WHAT IS NEEDED. In the entries that follow, count each line containing "operation" and state the total, nothing more.

RECORDS SUPPLIED below:

-- ==== Sys2Proof/Safety.lean ====
section
/-! DEFINITION. The terms in which claims speak of CORE: what a step leaves unchanged, when a sub-
operation of a composite command can complete, and the properties a good state has. -/

namespace Sys2Proof

/-! ### The operation map (R105) -/

/-- The `match` column of a command's row of spec/opcode_table.json (R105). -/
def Instr.tableMatch : Instr → Word
  | .wrf _ => 0x01000000
  | .rdf _ => 0x02000000
  | .dtenc => 0x10000000
  | .tinit _ _ => 0x20000000
  | .cfgpair _ _ => 0x21000000
  | .cfgch _ _ => 0x22000000
  | .updpair _ _ => 0x23000000
  | .updch _ _ => 0x24000000
  | .cfgirq _ _ _ _ => 0x25000000
  | .cfgleg _ => 0x30000000
  | .enleg _ _ => 0x31000000
  | .capupd _ => 0x32000000
  | .invinit _ => 0x40000000
  | .invupd _ => 0x41000000
  | .invspwm _ _ => 0x42000000
  | .invact _ _ => 0x43000000
  | .psfbinit _ => 0x50000000
  | .psfbupd _ => 0x51000000
  | .psfbact _ _ => 0x52000000
  | .vfinit _ => 0x60000000
  | .vfstep _ => 0x61000000

/-- The `mask` column of a command's row of spec/opcode_table.json (R105). -/
def Instr.tableMask : Instr → Word
  | .wrf _ => 0xFF0000FF
  | .rdf _ => 0xFF0000FF
  | .dtenc => 0xFFFFFFFF
  | .tinit _ _ => 0xFF0000FF
  | .cfgpair _ _ => 0xFF0000FF
  | .cfgch _ _ => 0xFF0000FF
  | .updpair _ _ => 0xFF0000FF
  | .updch _ _ => 0xFF0000FF
  | .cfgirq _ _ _ _ => 0xFF00000E
  | .cfgleg _ => 0xFF00FFFF
  | .enleg _ _ => 0xFF00FFFE
  | .capupd _ => 0xFF00FFFF
  | .invinit _ => 0xFF00FFFF
  | .invupd _ => 0xFF00FFFF
  | .invspwm _ _ => 0xFF00FFFE
  | .invact _ _ => 0xFF00FFFE
  | .psfbinit _ => 0xFF00FFFF
  | .psfbupd _ => 0xFF00FFFF
  | .psfbact _ _ => 0xFF00FFFE
  | .vfinit _ => 0xFF00FFFF
  | .vfstep _ => 0xFF00FFFF

/-- The 21 operation numbers of the operation map (R104). -/
def listedOps : List Byte :=
  [0x01, 0x02, 0x10, 0x20, 0x21, 0x22, 0x23, 0x24, 0x25, 0x30, 0x31, 0x32, 0x40, 0x41, 0x42, 0x43,
   0x50, 0x51, 0x52, 0x60, 0x61]

/-- A word is illegal (R106): its operation number is not listed, or it has the operation number of
a row and a must-be-zero bit of that row set. -/
def illegalWord (cw : Word) : Prop :=
  opField cw ∉ listedOps ∨
  ∃ i : Instr, opField cw = opField i.tableMatch ∧ cw &&& i.tableMask ≠ i.tableMatch

/-- The commands whose errors are precise (R314): the simple ones, and `CFGPAIR`. -/
def Instr.precise : Instr → Bool
  | .wrf _ | .rdf _ | .dtenc | .tinit _ _ | .cfgpair _ _ | .cfgch _ _ | .updpair _ _ | .updch _ _
  | .cfgirq _ _ _ _ | .enleg _ _ | .vfinit _ | .psfbupd _ => true
  | .cfgleg _ | .capupd _ | .invinit _ | .invupd _ | .invspwm _ _ | .invact _ _ | .psfbinit _
  | .psfbact _ _ | .vfstep _ => false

End of RECORDS SUPPLIED.

FINAL ANSWER. 4